If the atherogenicity coefficient is increased (more than 3-4 units), this indicates a relatively high risk of developing atherosclerosis. Its lowest value is observed in newborns (as a rule, their atherogenic coefficient is 1), and over the years it constantly increases.

It is known that with the accumulation of “harmful” lipids in the body, the tendency to deposit fatty plaques in the walls of blood vessels increases - atherosclerosis. To make it clear to readers what is what in the mechanisms of fat metabolism, we suggest considering the topic in more detail.

If you look at the biochemical blood test form, next to the effective value it shows wide normal limits, which make it possible to unify the method separately for each laboratory. The lipidogram reflects the level of various fractions of lipids (fatty acids) in the blood serum after sedimentation. Each of these compounds performs its own function and affects the formation of cholesterol plaques in the vessel wall.

Triglycerides are the transport form. As a result, when their values ​​in the blood increase, we can talk about a high risk of atherosclerosis. When fatty acids are taken in with food, they are broken down into gastrointestinal tract with the help of enzymes and bilirubin.

Next, glycerol in the blood interacts with cholesterol. Low-density lipoproteins are atherogenic, since the more they are produced in the body, the higher the concentration of fatty acids is delivered into the cells. The remaining fats, after they are converted in the cell, are removed by binding to high-density lipoproteins. Transport form - triglycerides are an indirect indicator that reflects general level fats in the body.

Good cholesterol (HDL) is a fraction that prevents the accumulation of lipids in the cell. To prevent fats from concentrating, it is necessary to transport and neutralize them in the liver. This task is assigned to high-density lipoproteins.

Normal blood cholesterol levels in women

High-density lipoproteins bring fats into tissues. They found that excess deposition of fatty acids in the vascular wall is combined with its damage and subsequent accumulation of calcium in the plaque.

At the first stage, the vessel wall is affected, and cholesterol deposits accumulate in the cells (coefficient greater than 2.5). Then a fibrous plaque forms, clogging the lumen of the vessel. Finally, in an advanced stage, the plaque can break away from its primary location and cause thromboembolism.

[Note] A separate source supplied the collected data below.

-- ==== Sys2Proof/Tests/Slice0.lean ====
section
/-! SUPPORT. The model's own tests: decoded words, one-step vectors of spec 95_test_vectors, and for every
statement with hypotheses a state and operands that meet them. -/

namespace Sys2Proof.Tests

open Sys2Proof Sys2Proof.Machine

/-! ## Words: every expected command is read off spec 30_encoding R94 -/

/-- The words of spec 95_test_vectors sections 2.1, 2.2 (encodings), and those of R121 to R126 by hand. -/
theorem test_decode_system :
    decode 0x00000000#32 = .ok .nop ∧ decode 0x01103B9A#32 = .ok (.li 1 0x3B9A) ∧
      decode 0x0210CA00#32 = .ok (.lis 1 0xCA00) ∧ decode 0x03200011#32 = .ok (.csrr 2 0x011) := by decide

theorem test_decode_primitives :
    decode 0x10A60000#32 = .ok (.bswap16 10 6) ∧ decode 0x11960000#32 = .ok (.bswap32 9 6) ∧
      decode 0x12210000#32 = .ok (.fb3 2 1) ∧ decode 0x13650000#32 = .ok (.fb4 6 5) ∧
      decode 0x14320000#32 = .ok (.fxw 3 2) ∧ decode 0x15420000#32 = .ok (.fxf 4 2) := by decide

theorem test_decode_clip :
    decode 0x20012300#32 = .ok (.clip8 1 2 3) ∧ decode 0x20012301#32 = .ok (.clip16le 1 2 3) ∧
      decode 0x20012302#32 = .ok (.clip24le 1 2 3) ∧ decode 0x20012303#32 = .ok (.clip32le 1 2 3) ∧
      decode 0x20012305#32 = .ok (.clip16be 1 2 3) ∧ decode 0x20012306#32 = .ok (.clip24be 1 2 3) ∧
      decode 0x20012307#32 = .ok (.clip32be 1 2 3) := by decide

theorem test_decode_tof :
    decode 0x21012300#32 = .ok (.tof8 1 2 3) ∧ decode 0x21012301#32 = .ok (.tof16le 1 2 3) ∧
      decode 0x21012302#32 = .ok (.tof24le 1 2 3) ∧ decode 0x21012303#32 = .ok (.tof32le 1 2 3) ∧
      decode 0x21012305#32 = .ok (.tof16be 1 2 3) ∧ decode 0x21012306#32 = .ok (.tof24be 1 2 3) ∧
      decode 0x21012307#32 = .ok (.tof32be 1 2 3) := by decide

theorem test_decode_filter :
    decode 0x30000000#32 = .ok .firrst ∧ decode 0x31210000#32 = .ok (.firpush 2 1) ∧
      decode 0x32012000#32 = .ok (.firnom 1 2) ∧ decode 0x33000000#32 = .ok .tsinit ∧
      decode 0x34210000#32 = .ok (.tstamp 2 1) := by decide

theorem test_decode_estimator :
    decode 0x40000000#32 = .ok .anclr ∧ decode 0x41012000#32 = .ok (.ancadd 1 2) ∧
      decode 0x42300000#32 = .ok (.ancnt 3) ∧ decode 0x43400000#32 = .ok (.ancf 4) ∧
      decode 0x44500000#32 = .ok (.anct 5) ∧ decode 0x45600000#32 = .ok (.estrate 6) ∧
      decode 0x46870000#32 = .ok (.estf2t 8 7) := by decide

/-- The constant and the command count of spec 95_test_vectors section 2.5. -/
theorem test_li64_expansion :
    (li64 6 0x0001000000000000#64).map encode =
      [0x01600001#32, 0x02600000#32, 0x02600000#32, 0x02600000#32] ∧
      (li64 5 0#64).map encode = [0x01500000#32] := by decide

/-- The syntax examples of spec 30_encoding R100. -/
theorem test_assembly :
    (Instr.clip16le 1 2 3).assembly = "CLIP16LE [d1], [d2], d3" ∧
      (Instr.fb3 2 1).assembly = "FB3 d2, [d1]" ∧ Instr.nop.assembly = "NOP" := by decide

/-! ## Ill-formed words and parameters: one per check of `WellFormed` -/

/-- Words of spec 95_test_vectors section 2.6, and the four kinds of spec 30_encoding R98: an opcode that is not
in the table. -/
theorem test_illegal_opcode :
    legalWord 0x04000000#32 = false ∧ legalWord 0x47000000#32 = false ∧
      decode 0x04000000#32 = .error (.unknownOpcode 0x04) ∧
      decode 0x47000000#32 = .error (.unknownOpcode 0x47) := by decide

/-- A must-be-zero field that is not zero. -/
theorem test_illegal_field :
    legalWord 0x00100000#32 = false ∧ legalWord 0x01010000#32 = false ∧
      legalWord 0x10001000#32 = false ∧ legalWord 0x10000100#32 = false ∧
      decode 0x00100000#32 = .error .nonZeroField ∧ decode 0x01010000#32 = .error .nonZeroField ∧
      decode 0x10001000#32 = .error .nonZeroField ∧ decode 0x10000100#32 = .error .nonZeroField := by
  decide

/-- A function code outside R97, and a function code where the format has none. -/
theorem test_illegal_function_code :
    legalWord 0x20012304#32 = false ∧ legalWord 0x21012308#32 = false ∧ legalWord 0x00000001#32 = false ∧
      decode 0x20012304#32 = .error (.undefinedFn 0x04) ∧
      decode 0x21012308#32 = .error (.undefinedFn 0x08) ∧
      decode 0x00000001#32 = .error .nonZeroField := by decide

/-- `CSRR` with `imm16[15:12]` not zero. -/
theorem test_illegal_csr_field :
    legalWord 0x03001000#32 = false ∧ decode 0x03001000#32 = .error .nonZeroField := by decide

/-- A legal word is accepted by the table. -/
theorem test_legal_word : legalWord 0x20012307#32 = true := by decide

/-- Parameters out of the ranges of spec 00_scope R7. -/
theorem test_illegal_parameters :
    ¬ Config.Valid ⟨255, 1, 4096⟩ ∧ ¬ Config.Valid ⟨2 ^ 32 + 1, 1, 4096⟩ ∧ ¬ Config.Valid ⟨256, 0, 4096⟩ ∧
      ¬ Config.Valid ⟨256, 2 ^ 64, 4096⟩ ∧ ¬ Config.Valid ⟨256, 1, 1⟩ ∧ ¬ Config.Valid ⟨256, 1, 4097⟩ ∧
      Config.Valid Config.platform := by decide

/-! ## Helpers -/

/-- The state a command leaves. -/
def ran (i : Instr) (s : State) : State :=
  match exec i s with
  | .next t => t
  | .fault _ => s
  | .refused _ => s

/-- The reset state with these registers. -/
def withRegs (l : List (Reg × Word64)) : State := l.foldl (fun s p => s.setReg p.1 p.2) State.reset

/-- A state with these bytes at an address. -/
def put (a : Nat) (bs : List Byte) (s : State) : State := s.storeBytes a bs

/-- A state whose FIFO took these anchors after reset. -/
def fifo (c : Config) (l : List Anchor) : State :=
  l.foldl State.addAnchor { State.reset with cfg := c }

/-- A state with these transactions pending. -/
def asked (l : List Transaction) (s : State) : State := { s with input := l }

/-- What a fault test looks at: `STATUS`, `FCMD`. -/
def faultOf (s : State) : BitVec 16 × CmdWord := (s.status, s.fcmd)

/-! ## One step: expected results from spec 95_test_vectors and the examples of the rules -/

theorem test_nop : ran .nop (withRegs [(3, 7)]) = withRegs [(3, 7)] := by decide

/-- Section 2.5: the old value is dropped whole. -/
theorem test_li : (ran (.li 1 0xFFFF) (withRegs [(1, 0xFFFFFFFFFFFFFFFF)])).reg 1 = 0xFFFF#64 := by decide

/-- Section 2.5: the top 16 bits are lost. -/
theorem test_lis :
    (ran (.lis 3 0x1111) (withRegs [(3, 0x123456789ABCDEF0)])).reg 3 = 0x56789ABCDEF01111#64 := by decide

/-- Section 2.5: `BLKID`, and a coefficient. -/
theorem test_csrr :
    (ran (.csrr 1 0x0F0) State.reset).reg 1 = 0x41554A5300000001#64 ∧
      (ran (.csrr 8 0x085) State.reset).reg 8 = 14#64 := by decide

/-- Section 2.5: `CSRR d1, 0x061` raises `BadCsr`. -/
theorem test_csrr_undefined : faultOf (ran (.csrr 1 0x061) State.reset) = (0x0A01#16, 0x03100061#32) := by
  decide

/-- Section 2.1: the upper bits are ignored. -/
theorem test_bswap16 : (ran (.bswap16 2 1) (withRegs [(1, 0xFFFFFFFFFFFF1234)])).reg 2 = 0x3412#64 := by
  decide

theorem test_bswap32 : (ran (.bswap32 2 1) (withRegs [(1, 0xDEADBEEF12345678)])).reg 2 = 0x78563412#64 := by
  decide

/-- Scenario S4. -/
theorem test_fb3 : (ran (.fb3 2 1) (put 0 [0x67, 0x06, 0x0B] State.reset)).reg 2 = 0x002C199C#64 := by
  decide

/-- Section 2.1: the sum `a + 3` is on unbounded integers. -/
theorem test_fb3_range :
    faultOf (ran (.fb3 2 1) (withRegs [(1, 0xFFFFFFFFFFFFFFFF)])) = (0x0201#16, 0x12210000#32) := by decide

theorem test_fb4 : (ran (.fb4 2 1) (put 0 [0x9A, 0x19, 0x2C, 0x00] State.reset)).reg 2 = 0x002C199A#64 := by
  decide

/-- Section 2.1, `rd = ra`, upper bits ignored. -/
theorem test_fxw : (ran (.fxw 2 2) (withRegs [(2, 0xAAAAAAAA002C199C)])).reg 2 = 44#64 := by decide

theorem test_fxf : (ran (.fxf 2 2) (withRegs [(2, 0xFFFFFFFF)])).reg 2 = 65535000#64 := by decide

/-- One sample 1/3 (`3EAAAAAB`) at 0, the destination at 16. -/
def oneThird : State := put 0 [0xAB, 0xAA, 0xAA, 0x3E] (withRegs [(1, 16), (3, 1)])

/-- Section 2.2, "Byte order, all seven forward commands on the one sample 1/3". -/
theorem test_clip8 : (ran (.clip8 1 2 3) oneThird).mem.readBytes 16 1 = [0x2A] := by decide

theorem test_clip16le : (ran (.clip16le 1 2 3) oneThird).mem.readBytes 16 2 = [0xAA, 0x2A] := by decide

theorem test_clip16be : (ran (.clip16be 1 2 3) oneThird).mem.readBytes 16 2 = [0x2A, 0xAA] := by decide

theorem test_clip24le : (ran (.clip24le 1 2 3) oneThird).mem.readBytes 16 3 = [0xAA, 0xAA, 0x2A] := by
  decide

theorem test_clip24be : (ran (.clip24be 1 2 3) oneThird).mem.readBytes 16 3 = [0x2A, 0xAA, 0xAA] := by
  decide

theorem test_clip32le : (ran (.clip32le 1 2 3) oneThird).mem.readBytes 16 4 = [0xC0, 0xAA, 0xAA, 0x2A] := by
  decide

theorem test_clip32be : (ran (.clip32be 1 2 3) oneThird).mem.readBytes 16 4 = [0x2A, 0xAA, 0xAA, 0xC0] := by
  decide

/-- Section 2.2, table: a negative value below one unit truncates to 0 at 8 bits and floors to -1 at 24; the
clip of -1.1 and of infinity; a NaN has no result. -/
theorem test_clipconv_corners :
    clipconv .w8 0xBB800000#32 = some 0x00 ∧ clipconv .w24 0xB0000000#32 = some 0xFFFFFF ∧
      clipconv .w24 0xBF7FBE77#32 = some 0x8020C4 ∧ clipconv .w16 0xBF8CCCCD#32 = some 0x8000 ∧
      clipconv .w32 0x7F800000#32 = some 0x7FFFFFFF ∧ clipconv .w32 0xFFC00000#32 = none := by decide

/-- Section 2.2: a NaN in the second sample, the first is not written either. -/
theorem test_clip_nan :
    let s := put 0 [0x00, 0x00, 0x00, 0x3F, 0x01, 0x00, 0x80, 0x7F] (withRegs [(1, 0x20), (3, 2)])
    faultOf (ran (.clip16le 1 2 3) s) = (0x0401#16, 0x20012301#32) ∧
      (ran (.clip16le 1 2 3) s).mem = s.mem := by decide

/-- Section 2.2: one shared byte, and the neighbours that share none. -/
theorem test_clip_overlap :
    faultOf (ran (.clip8 1 2 3) (withRegs [(1, 0x17), (2, 0x10), (3, 2)])) = (0x0301#16, 0x20012300#32) ∧
      faultOf (ran (.clip8 1 2 3) (withRegs [(1, 0x18), (2, 0x10), (3, 2)])) = (0#16, 0#32) ∧
      faultOf (ran (.clip8 1 2 3) (withRegs [(1, 0x0E), (2, 0x10), (3, 2)])) = (0#16, 0#32) := by decide

/-- Section 2.2: `4 x 2^62` does not wrap; empty ranges at and behind the end of `MEM`. -/
theorem test_clip_range :
    faultOf (ran (.clip32le 1 2 3) (withRegs [(2, 0x10), (3, 0x4000000000000000)])) =
        (0x0201#16, 0x20012303#32) ∧
      faultOf (ran (.clip32be 1 2 3) (withRegs [(1, 0x100), (2, 0x100)])) = (0#16, 0#32) ∧
      faultOf (ran (.tof8 1 2 3) (withRegs [(1, 0x101)])) = (0x0201#16, 0x21012300#32) := by decide

/-- Samples at 0, the destination at 16, a count of 3. -/
def samples (bs : List Byte) : State := put 0 bs (withRegs [(1, 16), (3, 3)])

/-- The twelve bytes a command writes. -/
def floats (i : Instr) (bs : List Byte) : List Byte := (ran i (samples bs)).mem.readBytes 16 12

/-- Section 2.2, "Inverse, whole commands": 0.5, -1, the greatest positive integer. -/
theorem test_tof8 : floats (.tof8 1 2 3) [0x40, 0x80, 0x7F] =
    [0x00, 0x00, 0x00, 0x3F, 0x00, 0x00, 0x80, 0xBF, 0x00, 0x00, 0x7E, 0x3F] := by decide

theorem test_tof16le : floats (.tof16le 1 2 3) [0x00, 0x40, 0x00, 0x80, 0xFF, 0x7F] =
    [0x00, 0x00, 0x00, 0x3F, 0x00, 0x00, 0x80, 0xBF, 0x00, 0xFE, 0x7F, 0x3F] := by decide

theorem test_tof16be : floats (.tof16be 1 2 3) [0x40, 0x00, 0x80, 0x00, 0x7F, 0xFF] =
    [0x00, 0x00, 0x00, 0x3F, 0x00, 0x00, 0x80, 0xBF, 0x00, 0xFE, 0x7F, 0x3F] := by decide

theorem test_tof24le :
    floats (.tof24le 1 2 3) [0x00, 0x00, 0x40, 0x00, 0x00, 0x80, 0xFF, 0xFF, 0x7F] =
      [0x00, 0x00, 0x00, 0x3F, 0x00, 0x00, 0x80, 0xBF, 0xFE, 0xFF, 0x7F, 0x3F] := by decide

theorem test_tof24be :
    floats (.tof24be 1 2 3) [0x40, 0x00, 0x00, 0x80, 0x00, 0x00, 0x7F, 0xFF, 0xFF] =
      [0x00, 0x00, 0x00, 0x3F, 0x00, 0x00, 0x80, 0xBF, 0xFE, 0xFF, 0x7F, 0x3F] := by decide

theorem test_tof32le :
    floats (.tof32le 1 2 3) [0x00, 0x00, 0x00, 0x40, 0x00, 0x00, 0x00, 0x80, 0xFF, 0xFF, 0xFF, 0x7F] =
      [0x00, 0x00, 0x00, 0x3F, 0x00, 0x00, 0x80, 0xBF, 0x00, 0x00, 0x80, 0x3F] := by decide

theorem test_tof32be :
    floats (.tof32be 1 2 3) [0x40, 0x00, 0x00, 0x00, 0x80, 0x00, 0x00, 0x00, 0x7F, 0xFF, 0xFF, 0xFF] =
      [0x00, 0x00, 0x00, 0x3F, 0x00, 0x00, 0x80, 0xBF, 0x00, 0x00, 0x80, 0x3F] := by decide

Complex molecules of good cholesterol are too large to be absorbed into tissues; they “collect” molecules of “bad” fatty alcohol and transport them to the liver for processing.

Thus, the coefficient of difference in atherogenicity between LDL and HDL content reflects the likelihood of atherosclerosis formation. To calculate the atherogenic coefficient, you first need to determine the total cholesterol level and the level of high-density lipoprotein (HDL).

Atherogenic coefficient (AC): what is it, the norm in the blood, why is it increased, how to lower it

In the biochemical blood test form, after the list of all cholesterol, there is such an indicator as the atherogenic coefficient (AC). It is clear that its values ​​are calculated, and this is done quite quickly, using a special formula, but the entire lipid spectrum, which is the basis of these calculations, is classified as a rather labor-intensive analysis.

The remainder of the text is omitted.